We want to start off this review by saying that, yes, this book is very good. It’s an excellent book with a great plot and great characters. We plan on reading the rest of the series together over the next few months.

What this book suffers from is hype. All over Goodreads are rave reviews for it. Anyone that you’re friends with likely read and loved it, then will be gushing over the third book that came out a few months ago. So, of course, you hear about it. When you finally pick it up, you have all of these wild expectations for it. However, for the both of us, we didn’t see exactly what everyone else did.

The plot is spectacular. Magic has gotten out of control. It’s dangerous, too. Not just in the hands of the wrong person, like you see in Harry Potter, but in general. It can consume people if it’s too pure.

“Purity without balance is its own corruption.”

And that’s what happened in the different Londons. Yes, there are four, as most people know. Grey London is our London, back during the reign of George III. Red London flourishes. White London starves. Black London is dead. All because of magic. Each London had different reactions to what happened in Black London. Magic is fascinating in this story. It’s elemental, not fancy. It’s uncontrollable. It’s dangerous.

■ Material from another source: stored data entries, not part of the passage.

-- ==== Sys2Proof/Machine/VlaneFamily.lean ====
section
/-! DEFINITION. SDI receivers and transmitters, ANC capture and insertion, DisplayPort links
(05_serial_video.md R114-R146; embedded audio stands with the audio matrix). -/

namespace Sys2Proof.Machine

def rxStat (v : Nat) (f : FieldRow) (n : Nat) (s : State) : State := fset s (Reg.VLANE_RX_STAT v) f n

/-! ### Link rate and structure (R116, R121) -/

/-- The next rate of the search, wrapping round (Table 5.4 step 2). -/
def nextRate (c : Nat) : Nat := if c = 0 ∨ 8 ≤ c then 1 else c + 1
/-! ### Receiver lock (R119-R121) -/

/-- PRESENT of the source a lane belongs to (R121). -/
def lanePresent (s : State) (v : Nat) : Bool :=
  rxRuns s.img v && rxState s v == 3 && !fbit s (Reg.VLANE_RX_STAT v) Fld.VLANE_RX_STAT_RATE_MISMATCH
    && !fbit s (Reg.VLANE_RX_STAT v) Fld.VLANE_RX_STAT_STRUCT_MISMATCH
def laneSource (g : Img) (v : Nat) : Nat := if laneRxq g v then 4 * (v / 4) else v
def refreshPresent (v : Nat) (s : State) : State :=
  let x := laneSource s.img v
  let on := (srcLanes s.img x).any (lanePresent s)
  let s := if lanePresent s v then s else setLaneWin v 0 0 (setLaneWin v 1 0 s)
  if on = srcPresent s x then refreshTimed x s else setPresent x on s
/-- The receiver starts running, at the expected link rate (Table 5.4 step 1). -/
def rxStart (v : Nat) (s : State) : State :=
  if rxRuns s.img v then
    rxStat v Fld.VLANE_RX_STAT_STATE 1 (setLane v { laneSt s v with rate := linkCode (rxExpect s.img v) } s)
  else s
/-- Search at the next rate. -/
def rxNext (v : Nat) (s : State) : State :=
  let s := setLane v { laneSt s v with rate := nextRate (laneSt s v).rate } s
  rxStat v Fld.VLANE_RX_STAT_RATE_DET 0 (rxStat v Fld.VLANE_RX_STAT_STATE 1 s)
/-- Leave LOCKED (step 6): counted, raised; the search begins at the rate just lost. RATE_DET, which Table 5.4 clears only
at step 2, clears at once; RATE_MISMATCH, STRUCT_MISMATCH, LEVEL_B and NOPROC, which the spec sets at lock, keep their values
(DESIGN CHOICE, log entry 131). -/
def rxLose (v : Nat) (s : State) : State :=
  if rxRuns s.img v && rxState s v == 3 then
    let s := rxStat v Fld.VLANE_RX_STAT_RATE_DET 0 (rxStat v Fld.VLANE_RX_STAT_STATE 1 s)
    let s := rxStat v Fld.VLANE_RX_STAT_AUD_ASYNC 0 s
    let s := setLane v { laneSt s v with tails := [], marks := [], fcDone := false } s
    raise Src.sdiLockLoss [v] (count (refreshPresent v s) (Reg.VLANE_RX_LOCK_LOSS v))
  else s
/-- NOPROC (R124): PID_VALID with an ID of another structure, or an expected format of raster 0x9. -/
def refreshNoproc (v : Nat) (s : State) : State :=
  let bad := fbit s (Reg.VLANE_RX_STAT v) Fld.VLANE_RX_STAT_PID_VALID && !pidProcessable (rgetN s (Reg.VLANE_RX_PID v))
  rxStat v Fld.VLANE_RX_STAT_NOPROC (b2n (bad || rasterOf (rxExpect s.img v) == 9)) s
/-- The data streams that the expected format's mapping carries: words of a line, lines, fielded. A 3 Gb/s signal of level
B carries four, of two 1.5 Gb/s signals (ST 425-1). -/
def expectStreams (fmt : Nat) (levelB : Bool) : List (Nat × Nat × Bool) :=
  let lines := rasterLines (rasterOf fmt)
  if levelB && linkMbps fmt == 2970 then
    List.replicate 4 (laneWords fmt / (if lane444 fmt then 4 else 2), lines, !lane444 fmt)
  else List.replicate (laneStreams fmt false) (streamWords fmt false, lines, fmtFielded fmt)
/-- Filters written since the last EAV come into force (R136). -/
def latchFilt (v : Nat) (s : State) : State :=
  let filt := (List.range 4).foldl (fun m n =>
    cset 0 (cset 0 m (2 * n) (rgetN s (Reg.VLANE_ANC_CAP_FILT v n))) (2 * n + 1) (rgetN s (Reg.VLANE_ANC_CAP_Q v n))) []
  setLane v { laneSt s v with filt } s
/-- The first consistent frame, whose EAVs have passed: LOCKED, each data stream compared with the expected format (step
4, R121). -/
def rxAligned (v : Nat) (streams : List (Nat × Nat × Bool)) (levelB : Bool) (s : State) : State :=
  if !(rxRuns s.img v && rxState s v == 2) then s
  else
    let e := rxExpect s.img v
    let rateBad := fget s (Reg.VLANE_RX_STAT v) Fld.VLANE_RX_STAT_RATE_DET != linkCode e
    let strBad := streams != expectStreams e levelB
    let s := rxStat v Fld.VLANE_RX_STAT_STATE 3 s
    let s := rxStat v Fld.VLANE_RX_STAT_RATE_MISMATCH (b2n rateBad) s
    let s := rxStat v Fld.VLANE_RX_STAT_STRUCT_MISMATCH (b2n strBad) s
    let s := if fbit s (Reg.VLANE_RX_STAT v) Fld.VLANE_RX_STAT_LEVEL_B == levelB then s
      else setLane v { laneSt s v with tails := [] } s
    let s := rxStat v Fld.VLANE_RX_STAT_LEVEL_B (b2n levelB) s
    let s := refreshPresent v (refreshNoproc v (latchFilt v s))
    if rateBad || strBad then raise Src.sdiRateMismatch [v] s else s

/-! ### Lines and payload ID (R122-R124) -/

/-- Data streams that interleave on the lane at the rate detected. -/
def rxStreams (s : State) (v : Nat) : Nat :=
  if 5 ≤ fget s (Reg.VLANE_RX_STAT v) Fld.VLANE_RX_STAT_RATE_DET then 8
  else if quadB (rxExpect s.img v) (fbit s (Reg.VLANE_RX_STAT v) Fld.VLANE_RX_STAT_LEVEL_B) then 4 else 2
/-- Mark packets for deletion: DID 0x180 at each position, and the checksum over DID to the last user word made anew;
the words of a packet stand as far apart as its stream's words in the multiplex of n. -/
def markPacket (n : Nat) (ws : List Nat) (pos : Nat) : List Nat :=
  let at_ (ws : List Nat) (i : Nat) : Nat := (ws[pos + n * i]?).getD 0
  let len := 3 + at_ ws 2 % 256
  let ws := ws.set pos 0x180
  let sum := ((List.range len).foldl (fun a i => a + at_ ws i % 512) 0) % 512
  ws.set (pos + n * len) (sum + (if sum < 256 then 512 else 0))
/-- The frame count advances at line 1 (R135), before the first packet on it. -/
def fcStep (v ln : Nat) (s : State) : State :=
  let l := laneSt s v
  if ln = 1 ∧ !l.fcDone then setLane v { l with fc := (l.fc + 1) % 256, fcDone := true } s else s
/-- The data stream that carries picture line `ln`, of the two that level B takes in turn. -/
def rxStream (s : State) (v ln : Nat) (words : List Nat) : Nat :=
  (headOf (rxExpect s.img v) (fbit s (Reg.VLANE_RX_STAT v) Fld.VLANE_RX_STAT_LEVEL_B) ln ((splitStreams 2 words).headD [])).stream
/-- Is a CRC word of a line wrong, bits [7:0] of each received CRC taken with `mask` inverted (R122; 20 R493)? Of the
first line whose line before the lane has not seen, whose words the spec does not state, that is a free value (log entry
132). -/
def lineErrored (s : State) (v ln : Nat) (words : List Nat) (mask : Nat) : Bool :=
  match cget [] (laneSt s v).tails (rxStream s v ln words) with
  | [] => freeValue s % 2 == 1
  | t => ((splitStreams (rxStreams s v) words).zipIdx).any (fun e => !crcGood mask ((t[e.2]?).getD []) e.1)
/-- The active words of a line, by data stream: the next line's CRC words cover them. -/
def keepTails (v ln : Nat) (words : List Nat) (s : State) : State :=
  let l := laneSt s v
  setLane v { l with tails := cset [] l.tails (rxStream s v ln words) ((splitStreams (rxStreams s v) words).map lineTail) } s
/-- A line ends, filters written since in force. In LOCKED: CRC words judged and counted, the stream passed to the
crosspoint. -/
def lineReceived (v ln : Nat) (words : List Nat) (s : State) : State :=
  if !rxRuns s.img v then s
  else if rxState s v ≠ 3 then (if rxState s v = 2 then latchFilt v (keepTails v ln words s) else s)
  else
    let s := fcStep v ln s
    let c := crcObserved 8 v (fun mask => !lineErrored s v ln words mask) s
    let s := keepTails v ln words (spend c.2)
    let l := laneSt s v
    let l := if ln = 1 then { l with frameErr := false, fcDone := false } else l
    let s := if c.1 then count s (Reg.VLANE_RX_CRC_LINES v) else s
    let s := if c.1 && !l.frameErr then raise Src.sdiCrc [v] (count s (Reg.VLANE_RX_CRC_FRAMES v)) else s
    let s := latchFilt v (setLane v { l with frameErr := l.frameErr || c.1, marks := [] } s)
    pushLine v ⟨ln, l.marks.foldl (markPacket (rxStreams s v)) words⟩ s
/-- A payload ID packet (R123): only a valid checksum counts. -/
def pidPacket (v : Nat) (pid : Word) (csOk : Bool) (s : State) : State :=
  if !(rxRuns s.img v && rxState s v == 3) || !csOk then s
  else
    let s := setLane v { laneSt s v with pidSeen := true } s
    refreshNoproc v (rxStat v Fld.VLANE_RX_STAT_PID_VALID 1 (rset s (Reg.VLANE_RX_PID v) pid))

/-! ### ANC capture (R135-R137) -/

/-- A captured or inserted packet as a record (Table 5.5). -/
def ancRecord (line : Nat) (hanc stream : Bool) (link : Nat) (ok : Bool) (did sdid fc : Nat) (udw : List Nat) : List Nat :=
  let w0 := line % 65536 + b2n hanc * 2 ^ 16 + b2n stream * 2 ^ 17 + link % 4 * 2 ^ 18 + b2n ok * 2 ^ 20
  let w1 := did % 256 + sdid % 256 * 256 + udw.length % 256 * 65536 + fc % 256 * 2 ^ 24
  let pair (i : Nat) : Nat := (udw[2 * i]?).getD 0 % 1024 + (udw[2 * i + 1]?).getD 0 % 1024 * 65536
  wordBytes ([w0, w1] ++ (List.range (cdiv udw.length 2)).map pair)
/-- The lowest filter of lane v that a packet matches: its number, control and queue. -/
def ancMatch (l : Lane) (did sdid : Nat) : Option (Nat × Nat × Nat) :=
  ((List.range 4).map (fun n => (n, cget 0 l.filt (2 * n), cget 0 l.filt (2 * n + 1)))).find? (fun e =>
    let f := e.2.1
    bitOf 31 f && (bitOf 29 f ||
      (bitsOf 7 0 f == did && ((bitsOf 15 8 f ^^^ sdid) &&& bitsOf 23 16 f) == 0)))
/-- A received ANC packet at word `pos` of the line being received. A filter whose queue, the reset value 0 included, the
QUEUE section does not give to ANC has none with room: its packets are dropped and counted (R137; DESIGN CHOICE, log entry
131). -/
def ancCapture (v line : Nat) (hanc stream ok : Bool) (did sdid pos : Nat) (udw : List Nat) (s : State) : State :=
  if !(rxRuns s.img v && rxState s v == 3) then s
  else
    let c := checkFails 10 v (!ok) s
    let s := fcStep v line c.2
    let l := laneSt s v
    match ancMatch l did sdid with
    | none => s
    | some (_, f, q) =>
      let q := q % 2 ^ 20
      let bs := ancRecord line hanc stream (if laneRxq s.img v then v % 4 else 0) (!c.1) did sdid l.fc udw
      let r := roomFor 3 q bs.length s
      let s := r.2
      if r.1 then
        putRecord q bs (if bitOf 30 f then setLane v { l with marks := l.marks ++ [pos] } s else s)
      else raise Src.ancCapDrop [v] (count s (Reg.VLANE_ANC_CAP_DROP v))

/-! ### Transmitters at the switch point (R126, R138, R139) -/

/-- Read up to n closed records of a queue; RD stands after the last. -/
def readRecords (q : Nat) : Nat → State → List (List Nat × Bool) × State
  | 0, s => ([], s)
  | n + 1, s => match takeRecord q s with
    | (none, s) => ([], s)
    | (some r, s) => let t := readRecords q n s; (r :: t.1, t.2)
def hasClosed (s : State) (q : Nat) : Bool := decide ((getQ s q).rd < qClosed (getQ s q)) && !(getQ s q).frozen
/-- An insertion channel takes its settings and its set (R138). What becomes of a REPEAT channel's set when the channel is
disabled or given another queue is not stated: the set is dropped, its records staying in the old queue (DESIGN CHOICE, log
entry 131). -/
def insSwitch (v n : Nat) (s : State) : State :=
  let l := laneSt s v
  let o : AncIns := cget {} l.ins n
  let ctrl := rgetN s (Reg.VLANE_ANC_INS_CTRL v n)
  let q := rgetN s (Reg.VLANE_ANC_INS_Q v n) % 2 ^ 20
  let was := bitOf 31 o.ctrl && !o.set.isEmpty
  let s := if was && !bitOf 30 o.ctrl then queueRelease o.q s else s
  let put (set : List (List Nat × Bool)) (s : State) : State :=
    setLane v { laneSt s v with ins := cset {} (laneSt s v).ins n { ctrl, q, set } } s
  if !bitOf 31 ctrl then put [] s
  else if !bitOf 30 ctrl then (let r := readRecords q 32 s; put r.1 r.2)
  else if was && bitOf 30 o.ctrl && o.q == q then
    (if hasClosed s q then (let r := readRecords q 32 (queueMark q (queueRelease q s)); put r.1 r.2)
     else (let r := readRecords q o.set.length (queueRewind q s); put r.1 r.2))
  else (let r := readRecords q 32 (queueMark q s); put r.1 r.2)
/-- A record that cannot be inserted in a format: poisoned or truncated, on a line that does not exist, or shorter than its
DC asks for (R139; 08 R214). -/
def recBad (fmt : Nat) (e : List Nat × Bool) : Bool :=
  let line := leNat (e.1.take 2)
  e.2 || line == 0 || decide (rasterLines (rasterOf fmt) < line)
    || decide (e.1.length < 8 + 4 * cdiv (bitsOf 23 16 (leNat ((e.1.drop 4).take 4))) 2)
/-- The records of the frame that follows, in channel and queue order; those that are not inserted are counted (R139). -/
def laneRecords (v : Nat) (s : State) : State :=
  let fmt := destFmt s.img v
  let all := (List.range 8).flatMap (fun n => (cget {} (laneSt s v).ins n : AncIns).set)
  let good := (all.filter (fun e => !recBad fmt e)).map (·.1)
  setLane v { laneSt s v with recs := good } (countN s (Reg.VLANE_ANC_INS_BADREC v) (all.filter (recBad fmt)).length)
/-- Lane v at the switch point of its plane: EN, PID_MODE and EMB take effect; insertion channels read their sets. -/
def laneSwitch (v : Nat) (s : State) : State :=
  let l := laneSt s v
  let s := setLane v { l with tx := rgetN s (Reg.VLANE_TX_CTRL v) } s
  let en := bitOf 0 (laneSt s (laneDest s.img v)).tx
  let s := fset s (Reg.VLANE_TX_STAT v) Fld.VLANE_TX_STAT_IDLE (b2n (!en))
  if destFmt s.img v = 0 then s else laneRecords v ((List.range 8).foldl (fun s n => insSwitch v n s) s)
/-- Running transmitters of plane p, lane by lane. -/
def planeLanes (g : Img) (p : Nat) : List Nat :=
  (List.range 512).filter (fun v => txRuns g v && destPlane g (laneDest g v) == p)
def vlaneSwitch (p : Nat) (s : State) : State := (planeLanes s.img p).foldl (fun s v => laneSwitch v s) s
/-- PID_MODE and the payload ID of lane v for a frame (R129, R130): PASS without a payload ID ever received, and under
black, acts as SYNTH; PASS and SYNTH set the link number on a quad-link output. -/
def lanePid (s : State) (v mode_ : Nat) : Nat × Nat :=
  let d := laneDest s.img v
  let link (pid : Nat) : Nat := if laneTxq s.img v then pidLink pid (v - d) else pid
  let fmt := carriedFmt s d
  let samp := if destBlack s d then laneSamp fmt (destSamp s d) else destSamp s d
  let synth : Nat × Nat := (1, link (synthPid fmt samp (outLevelB s d v)))
  if mode_ = 2 then (2, rgetN s (Reg.VLANE_TX_PID v))
  else if mode_ = 3 then (3, 0)
  else if mode_ = 1 then synth
  else match sourceLane s d v with
    | some x => if (laneSt s x).pidSeen then (0, link (rgetN s (Reg.VLANE_RX_PID x))) else synth
    | none => synth
/-- What lane v adds to the frame that begins at the switching line (R127-R130). -/
def sdiFrame (v : Nat) (s : State) : State :=
  if sdiIdle s v then s
  else
    let d := laneDest s.img v
    let l := laneSt s v
    let pid := lanePid s v (bitsOf 9 8 l.tx)
    emit (setLane v { l with pidOut := pid } s) (.sdiFrame v pid.1 pid.2 (bitsOf 7 4 l.tx) (outLevelB s d v) l.recs)
def sdiFrames (p : Nat) (s : State) : State := (planeLanes s.img p).foldl (fun s v => sdiFrame v s) s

That was what kept us reading, really. The general plot of dark magic breaking free and Lila (from Grey London) and Kell (from Red London) being forced to come together to protect the world from it, and to keep the Danes (rulers in White London) from getting it. We loved the characters, too. Lila was very interesting and her strength made me smile, yet she had a certain vulnerability to her. Kell was strong and I loved that his weakness was his love for his adopted brother, Prince Rhy. (Who we both loved and found a sweet little baby that we want more of.)

The writing was equally great. It was eloquently done. Although Chantel did find some typos, it was still great. Just like the plot and characters, it kept the two of us reading since it was so compelling. It went well with the plot; quick, yet well-done. There was no long, awkward rambles about emotions like some fantasy books have. Everything was contained.

However, our two biggest problems have to do with the plot and characters.

Kell and Lila both felt like cardboard characters we could pick out from any other fantasy novel. That’s not a bad thing. You have to start from an archetype, then twist it and make it your own. It didn’t feel as if Schwab got that far. They were great characters, but not their own. Both of them needed more backstory — which will hopefully come in the next couple of books — and at times it felt like the side characters had more personality than they did. Lila was strong, but it felt utterly false and awkward. Kell was the typical quiet man with a chip on his shoulder. Those aren’t bad things in characters, just that we both wanted more after hearing them raved about by other reviewers.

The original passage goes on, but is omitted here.